BY ISABELLE HAINES PHOTOS COURTESY JULIE HEWSEVERETT

“They’ll say, ‘We’ve been behind you for half an hour, and we can't figure it out,’” Hews-Everett laughs. “So, it’s a bit of an inside joke.”

GLSWNCH is license-plate-speak for Glass Wench, a nickname a close friend gave to Hews-Everett years ago. She’s certainly earned the title. As the creator of Island Spectrum Design, she serves as designer, builder, retailer and instructor in all things stained and fused glass. You’ve probably seen her work without even realizing it. Hews-Everett’s art has been installed in homes, businesses, churches and schools around the island—and the world.

Before she became the island’s resident Glass Wench, Hews-Everett was a California girl. She grew up in Riverside as her family’s designated artsy kid, spending her childhood drawing, sculpting and throwing clay pots. Glass art came to Hews-Everett by way of a college extension course—and then promptly took over her life. Just a few years later, she was building windows and teaching classes through Judy Davies Design, a glass studio in Riverside.

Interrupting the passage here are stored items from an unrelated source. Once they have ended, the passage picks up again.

/-! ## Reset and invariants -/

/-- R250: reset puts every element at its reset value, overrides the cycle's other events, and answers a host
read of that cycle with the reset value; `irq` is 0 and every register reads its reset value. -/
def Obligations.ResetRestoresEveryElement : Prop :=
  ∀ (s : State) (c : Cycle) (q : List Input),
    s.params.Legal → s.inputs = .cycle c :: q → c.reset = true →
    ∃ t, step s = .next t ∧ t.params = s.params ∧ t.inputs = q ∧
      (t.block.en = false ∧ t.block.ieRx = false ∧ t.block.ieErr = false ∧ t.block.dropbad = false) ∧
      (t.block.quiet = 30 ∧ t.block.incount = 12) ∧
      t.block.crc = 0xFFFF ∧
      (t.block.txbuf.toFrame = [0, 0, 0, 0, 0, 0, 0, 0] ∧ t.block.txlen = 0) ∧
      (t.block.asm = [] ∧ t.block.sil = 0) ∧
      t.block.fifo = [] ∧
      (t.block.cmderr = false ∧ t.block.droperr = false ∧ t.block.crcerr = false) ∧
      (t.block.cntFrames = 0 ∧ t.block.cntCrcerr = 0 ∧ t.block.cntDrop = 0) ∧
      t.block.irq = false ∧
      (∀ off, hostRead t.params t.block off 4 =
        if off = 0x004 then 0x000C001E else if off = 0x010 then 0x0000FFFF else 0) ∧
      (∀ off, c.host = some (.read off 4) → t.rdata = some (hostRead t.params t.block off 4))

/-- The machine after reset meets R39 for every legal choice of the parameters, `State.reset` among them. -/
def Obligations.ResetStateMeetsTheStateInvariants : Prop :=
  (∀ p : Params, p.Legal → (State.resetWith p).Inv) ∧ State.reset.Inv

/-- R39: the invariants (a) to (g) hold between any two events: every step from a state that meets them gives
a state that meets them. -/
def Obligations.StepsKeepTheStateInvariants : Prop :=
  ∀ s t : State, s.Inv → step s = .next t → t.Inv

/-- Nothing is assembled while EN is 0: a state in which this holds steps to one in which it holds, so every
tick then finds ASM empty (R131, R139). -/
def Obligations.NothingIsAssembledWhileDisabled : Prop :=
  ∀ s t : State, (s.block.en = false → s.block.asm = [] ∧ s.block.sil = 0) → step s = .next t →
    (t.block.en = false → t.block.asm = [] ∧ t.block.sil = 0)

/-- R238: with EN, IE_RX and IE_ERR 0 the block is quiescent: bytes and ticks change nothing and `irq` is low.
The premise that ASM is empty is the invariant of NothingIsAssembledWhileDisabled. -/
def Obligations.DisabledBlockIsQuiescent : Prop :=
  ∀ s : State, s.block.en = false → s.block.ieRx = false → s.block.ieErr = false → s.block.asm = [] →
    (∀ x, exec (.rxByte x) s = .next s) ∧ exec .tick s = .next s ∧ s.block.irq = false

/-! ## Host registers -/

/-- R63: a read changes nothing and answers the register's value, two reads with no event between answer the
same, and a write changes the block only at CTRL, CFG, CMD, or with a 1 in STATUS bits 4 to 6. -/
def Obligations.HostReadsHaveNoSideEffects : Prop :=
  (∀ (s : State) (off n : Nat),
    stepEvent (.access (.read off n)) s =
      .next { s with rdata := some (hostRead s.params s.block off n) }) ∧
  (∀ (s t u : State) (off n : Nat), stepEvent (.access (.read off n)) s = .next t →
    stepEvent (.access (.read off n)) t = .next u → u.rdata = t.rdata) ∧
  (∀ (s : State) (off n : Nat) (v : Word), off ≠ 0x000 → off ≠ 0x004 → off ≠ 0x008 →
    (off = 0x00C → v.extractLsb' 4 3 = 0) →
    stepEvent (.access (.write off n v)) s = .next { s with rdata := none })

/-- R61: an access that is not 32 bits wide, aligned and at most at 0x1FC reads 0 and changes nothing. -/
def Obligations.AccessesNotAdmittedDoNothing : Prop :=
  ∀ (s : State) (off n : Nat) (v : Word), ¬ (n = 4 ∧ off % 4 = 0 ∧ off ≤ 0x1FC) →
    stepEvent (.access (.read off n)) s = .next { s with rdata := some 0 } ∧
    stepEvent (.access (.write off n v)) s = .next { s with rdata := none }

/-- R62: reserved offsets and CMD read 0; writes to reserved offsets and to RO registers are ignored; reserved
bits of CTRL, CFG, STATUS and RXINFO read 0 and written reserved bits are ignored.
The premise is the invariant of R39, which bounds the counts in STATUS. -/
def Obligations.ReservedLocationsReadZeroAndIgnoreWrites : Prop :=
  ∀ s : State, s.Inv →
    (∀ off n, 0x048 ≤ off → off ≤ 0x0FC → hostRead s.params s.block off n = 0) ∧
    (∀ off n v, 0x010 ≤ off → stepEvent (.access (.write off n v)) s = .next { s with rdata := none }) ∧
    (∀ n, hostRead s.params s.block 0x008 n = 0) ∧
    ((hostRead s.params s.block 0x000 4).extractLsb' 4 28 = 0 ∧
      (hostRead s.params s.block 0x004 4).extractLsb' 21 11 = 0 ∧
      (hostRead s.params s.block 0x00C 4).getLsbD 3 = false ∧
      (hostRead s.params s.block 0x00C 4).getLsbD 7 = false ∧
      (hostRead s.params s.block 0x00C 4).extractLsb' 25 7 = 0 ∧
      (hostRead s.params s.block 0x020 4).getLsbD 15 = false) ∧
    (∀ v : Word,
      stepEvent (.access (.write 0x000 4 v)) s = stepEvent (.access (.write 0x000 4 (v &&& 0xF))) s ∧
      stepEvent (.access (.write 0x004 4 v)) s =
        stepEvent (.access (.write 0x004 4 (v &&& 0x1FFFFF))) s ∧
      stepEvent (.access (.write 0x00C 4 v)) s = stepEvent (.access (.write 0x00C 4 (v &&& 0x70))) s)

/-- R23: a CTRL write stores bits 3 to 0 and nothing else, and discards the partial frame exactly when
it takes EN from 1 to 0 (R139); CTRL reads the four bits back under zeros, and 0 after reset. -/
def Obligations.CtrlWriteStoresFourBits : Prop :=
  (∀ p : Params, hostRead p Block.reset 0x000 4 = 0) ∧
  ∀ (s : State) (v : Word),
    ∃ t, stepEvent (.access (.write 0x000 4 v)) s = .next t ∧
      t = { s with
        rdata := none,
        block := { s.block with
          en := v.getLsbD 0, ieRx := v.getLsbD 1, ieErr := v.getLsbD 2, dropbad := v.getLsbD 3,
          asm := if s.block.en = true ∧ v.getLsbD 0 = false then [] else s.block.asm,
          sil := if s.block.en = true ∧ v.getLsbD 0 = false then 0 else s.block.sil } } ∧
      hostRead t.params t.block 0x000 4 = v &&& 0xF

/-- R24: a CFG write stores legal values, QUIET 0 as 1 and INCOUNT above 16 as 16, and nothing else; CFG reads
them back, and reads 0x000C001E after reset. -/
def Obligations.CfgWriteStoresLegalValues : Prop :=
  (∀ (s : State) (v : Word),
    ∃ t, stepEvent (.access (.write 0x004 4 v)) s = .next t ∧
      t = { s with
        rdata := none,
        block := { s.block with quiet := t.block.quiet, incount := t.block.incount } } ∧
      t.block.quiet.toNat = (if v.toNat % 65536 = 0 then 1 else v.toNat % 65536) ∧
      t.block.incount.toNat = min (v.toNat / 65536 % 32) 16 ∧
      (hostRead t.params t.block 0x004 4).toNat =
        t.block.incount.toNat * 65536 + t.block.quiet.toNat) ∧
  (∀ p : Params, hostRead p Block.reset 0x004 4 = 0x000C001E)
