-- ==== Sys2Proof/Tests/Slice0.lean ====
section
/-! SUPPORT. The model's own tests: ill-formed terms, words written out from the spec, one or two steps per instruction with the values of 95_test_vectors.md, and for every obligation with hypotheses the states and operands that meet them. -/

namespace Sys2Proof.Tests

open Sys2Proof.Machine

/- One kernel check at a time: the many small kernel checks of this file would each ask for a thread. -/
set_option Elab.async false

/-! ## Helpers -/

/-- The next state of a step, if it has one. -/
def nextOf (o : StepOutcome) : Option State :=
  match o with
  | .next t => some t
  | .fault _ => none
  | .refused _ => none

/-- The block after an instruction. -/
def blockAfter (i : Instr) (s : State) : Option Block := (nextOf (exec i s)).map State.block

/-- What a 32-bit read at an offset answers after an instruction. -/
def readAfter (i : Instr) (s : State) (off : Nat) : Option Word :=
  (nextOf (exec i s)).map fun t => hostRead t.params t.block off 4

/-- The block and the read data after one step of a machine that has one cycle before it. -/
def cycleStep (s : State) (c : Cycle) : Option (Block × Option Word) :=
  (nextOf (step (s.withInputs [.cycle c]))).map fun t => (t.block, t.rdata)

/-- A machine with the recommended parameters and this block. -/
def machine (b : Block) : State := State.reset.withBlock b

/-- The smallest legal machine: MAX_FRAME 4, RXQ_DEPTH 1. -/
def smallest (b : Block) : State :=
  (State.resetWith { maxFrame := 4, rxqDepth := 1, tickPeriod := 1000, base := 0 }).withBlock b

/-- The largest legal machine: MAX_FRAME 256, RXQ_DEPTH 255. -/
def largest (b : Block) : State :=
  (State.resetWith { maxFrame := 256, rxqDepth := 255, tickPeriod := 1, base := 0x40000000 }).withBlock b

/-- EN is 1 and QUIET 3. -/
def enabled : Block := { Block.reset with en := true, quiet := 3 }

/-- The acknowledgement of V-DEC-5. -/
def ack : Frame := [0x01, 0x06, 0x00, 0x03, 0x01, 0x00, 0x78, 0x5A]

/-- The four-register response of V-DEC-2. -/
def fourRegs : Frame := [0x01, 0x03, 0x08, 0x00, 0x01, 0x00, 0x01, 0x00, 0x00, 0x00, 0x01, 0x79, 0x17]

/-- A block with this frame at the head. -/
def holding (h : Frame) : Block := { enabled with fifo := [h] }

/-! ## Well-formedness: an ill-formed term for each check -/

theorem test_wf_refuses_wrqRead_of_wrong_crc : Instr.wf (.wrqRead 0x01 0x15 0xE6) = false := by decide +kernel
theorem test_wf_refuses_swapped_crc : Instr.wf (.wrqRead 0x01 0xE7 0x15) = false := by decide +kernel
theorem test_wf_refuses_wrqRelay_of_wrong_crc :
    Instr.wf (.wrqRelay 0x01 0x03 .on 0x00 0x78 0x5B) = false := by decide +kernel
theorem test_wf_refuses_wrqIlock_of_wrong_crc :
    Instr.wf (.wrqIlock 0x01 .momentary 0x18 0x3A) = false := by decide +kernel
theorem test_wf_refuses_wrsRead_too_long :
    Instr.wf (.wrsRead 0x01 (List.replicate 253 0) 0 0) = false := by decide +kernel
theorem test_wf_refuses_wrsAck_too_long :
    Instr.wf (.wrsAck 0x01 (List.replicate 253 0) 0 0) = false := by decide +kernel
theorem test_wf_refuses_wrsOther_too_long :
    Instr.wf (.wrsOther 0x01 0x83 (List.replicate 253 0) 0 0) = false := by decide +kernel
theorem test_wf_refuses_wrsOther_of_read_function : Instr.wf (.wrsOther 0x01 0x03 [] 0x40 0x21) = false := by decide
theorem test_wf_refuses_wrsOther_of_write_function : Instr.wf (.wrsOther 0x01 0x06 [] 0 0) = false := by decide
theorem test_wf_takes_the_longest_frame :
    Instr.wf (.wrsRead 0x01 (List.replicate 252 0) 0 0) = true := by decide +kernel

/-! ## Decoding: words written out from R81 to R94 and the vectors of L2.3 and L2.5 -/

theorem test_decode_nop : decodeCmd 0xFFFFFFF0 = .nop := by decide
theorem test_decode_encRead : decodeCmd 0xFFFFFFF1 = .encRead 0xFF := by decide
theorem test_decode_encRelayOn : decodeCmd 0x00030102 = .encRelayOn 0x01 0x03 0x00 := by decide
theorem test_decode_encRelayOff : decodeCmd 0x00000112 = .encRelayOff 0x01 0x00 0x00 := by decide
theorem test_decode_encRelayMoment : decodeCmd 0x0A010122 = .encRelayMoment 0x01 0x01 0x0A := by decide
theorem test_decode_encRelay_ignores_sub_high : decodeCmd 0x000301C2 = .encRelayOn 0x01 0x03 0x00 := by decide
theorem test_decode_encRelayRsv : decodeCmd 0x00030132 = .encRelayRsv := by decide
theorem test_decode_encIlock : decodeCmd 0x000001B3 = .encIlock 0x01 3 := by decide
theorem test_decode_encIlock_unnamed : decodeCmd 0x00000173 = .encIlock 0x01 7 := by decide
theorem test_decode_crcInit : decodeCmd 0x00000004 = .crcInit := by decide
theorem test_decode_crcByte : decodeCmd 0xFFFFFF05 = .crcByte 0xFF := by decide
theorem test_decode_rxPop : decodeCmd 0x00000006 = .rxPop := by decide
theorem test_decode_rxAbort : decodeCmd 0x00000007 = .rxAbort := by decide
theorem test_decode_cntClear : decodeCmd 0x00000008 = .cntClear := by decide
theorem test_decode_reserved9 : decodeCmd 0xFFFFFFF9 = .reserved9 := by decide
theorem test_decode_reservedAB : decodeCmd 0x0000000B = .reservedAB 1 := by decide
theorem test_decode_reservedCF : decodeCmd 0x0000000E = .reservedCF 2 := by decide
theorem test_decode_command_bytes : decode .command [0x02, 0x01, 0x03, 0x00] = .ok (.encRelayOn 0x01 0x03 0x00) := by
  decide
theorem test_decode_rxByte : decode .lineByte [0xA5] = .ok (.rxByte 0xA5) := by decide
theorem test_decode_tick : decode .timeBase [] = .ok .tick := by decide
theorem test_decode_wrqRead :
    decode .request [0x01, 0x03, 0x00, 0x81, 0x00, 0x0C, 0x15, 0xE7] = .ok (.wrqRead 0x01 0x15 0xE7) := by decide
theorem test_decode_wrqRelay_of_index_FD :
    decode .request [0x01, 0x06, 0x00, 0xFD, 0x01, 0x00, 0x19, 0xAA]
      = .ok (.wrqRelay 0x01 0xFD .on 0x00 0x19 0xAA) := by decide
theorem test_decode_wrqIlock :
    decode .request [0x01, 0x06, 0x00, 0xFD, 0x00, 0x03, 0x58, 0x3B]
      = .ok (.wrqIlock 0x01 .momentary 0x58 0x3B) := by decide
theorem test_decode_request_rejects_mode_byte :
    decode .request [0x01, 0x06, 0x00, 0x03, 0x04, 0x00, 0x00, 0x00] = .error .notARequest := by decide
theorem test_decode_wrsRead_loopback :
    decode .response [0x01, 0x03, 0x00, 0x81, 0x00, 0x0C, 0x15, 0xE7]
      = .ok (.wrsRead 0x01 [0x00, 0x81, 0x00, 0x0C] 0x15 0xE7) := by decide
theorem test_decode_wrsAck :
    decode .response [0x01, 0x06, 0x00, 0x03, 0xA1, 0xD8] = .ok (.wrsAck 0x01 [0x00, 0x03] 0xA1 0xD8) := by decide
theorem test_decode_wrsOther :
    decode .response [0x01, 0x83, 0x02, 0xC0, 0xF1] = .ok (.wrsOther 0x01 0x83 [0x02] 0xC0 0xF1) := by decide
theorem test_decode_response_rejects_runt : decode .response [0x01, 0x7E, 0x80] = .error (.runt 3) := by decide
theorem test_decodeTableWord_command : decodeTableWord 32 0x00030102 = some (.encRelayOn 0x01 0x03 0x00) := by decide
theorem test_decodeTableWord_wire :
    decodeTableWord 64 0xE7150C0081000301 = some (.wrqRead 0x01 0x15 0xE7) := by decide
theorem test_decodeTableWord_short_row : decodeTableWord 16 0x8301 = some (.wrsOther 0x01 0x83 [] 0 0) := by decide

/-! ## Fetching: `withFetchWord` and one step -/

theorem test_fetch_command :
    (nextOf (step (State.reset.withFetchWord 32 0x00000105))).map (fun t => t.block.crc) = some 0x807E := by
  decide +kernel
theorem test_fetch_wire :
    (nextOf (step ((machine enabled).withFetchWord 64 0x5A78000103000601))).map (fun t => (t.block.asm, t.inputs))
      = some ([0x01], ack.tail.map lineCycle) := by decide +kernel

During those same years, Hews-Everett married her high school sweetheart and welcomed two children. For the most part, motherhood and artisthood coexisted: “If my kids got sick, they came into the studio with a sleeping bag and slept in the corner,” she said. “It worked out great— I didn't have to worry about daycare.”

In 1993, 10 years into Hews-Everett’s window-building career, her husband changed office locations to Seattle, and the whole family moved to Bainbridge. Island Spectrum Design was the product of that first year in the Pacific Northwest. Hews-Everett started her business with $750 and a handful of ads in the Kitsap Sun. By 1994, she was teaching classes in both stained and fused glass through the parks district.

“After we moved up here, I really got my own identity,” Hews-Everett said. “People would say, ‘Oh, you're the glass lady. Oh, you're the one that did that.’”

Starting over in the Pacific Northwest ended up being a major creative charge for Hews-Everett, a homecoming to a place she’d never been. Once she got used to the rain, of course.

“It took about two years. I was like, ‘It’s so cold! It’s so gray!’ But …” Hews-Everett holds up her phone, her lock-screen set to a neon sunrise over a rocky beach, “… how does that not inspire you?”

Along with geometric patterns, Northwest motifs are ubiquitous in Hews-Everett’s work. Trilliums, evergreens and mountains fill up her windowpanes and lampshades. Her largest and most complicated piece to date is a commissioned, 45-square-foot tableau of Mount Rainier during wildflower season.

“It’s my Sistine Chapel,” she said.

She works out of a home studio at the head of Fletcher Bay, where she teaches classes, works on commissions and repairs, and generally putters around. You could call it a Studio of One’s Own, but the space is more communal than that. It’s where Hews-Everett has forged lifelong friendships with students, some of whom have been taking her classes for 25 years. During the surreal first summer of the pandemic, the space was a precious bubble of normalcy for the neighborhood kids to come and make things. Even on quiet days, her 15-pound tuxedo cat, Star Lord, keeps her company as she works.

Hews-Everett welcomes the throngs. As a devoted teacher and self-identified Chatty Cathy, she finds purpose in other people. Often, that means helping students see their own potential. “When I teach a class, students say, ‘Oh, I can't do it. I'm not artistic.’ And I always say you don't have to be. There's no failure in this class.”

In particular, she loves the moment when beginners assemble and solder their first piece. “They hold (the glass) up to the light, and, wow, the looks on their faces,” Hews-Everett said, cracking a smile. “The joy that it brings them is what really keeps me going.”

Almost 30 years after founding Island Spectrum Design, the Glass Wench is looking toward a soft retirement. But does that mean an abrupt end to designing and teaching? Really, it’s a silly question— Hews-Everett laughs and shakes her head. “Oh, no. I can't stop! My students won’t let me.”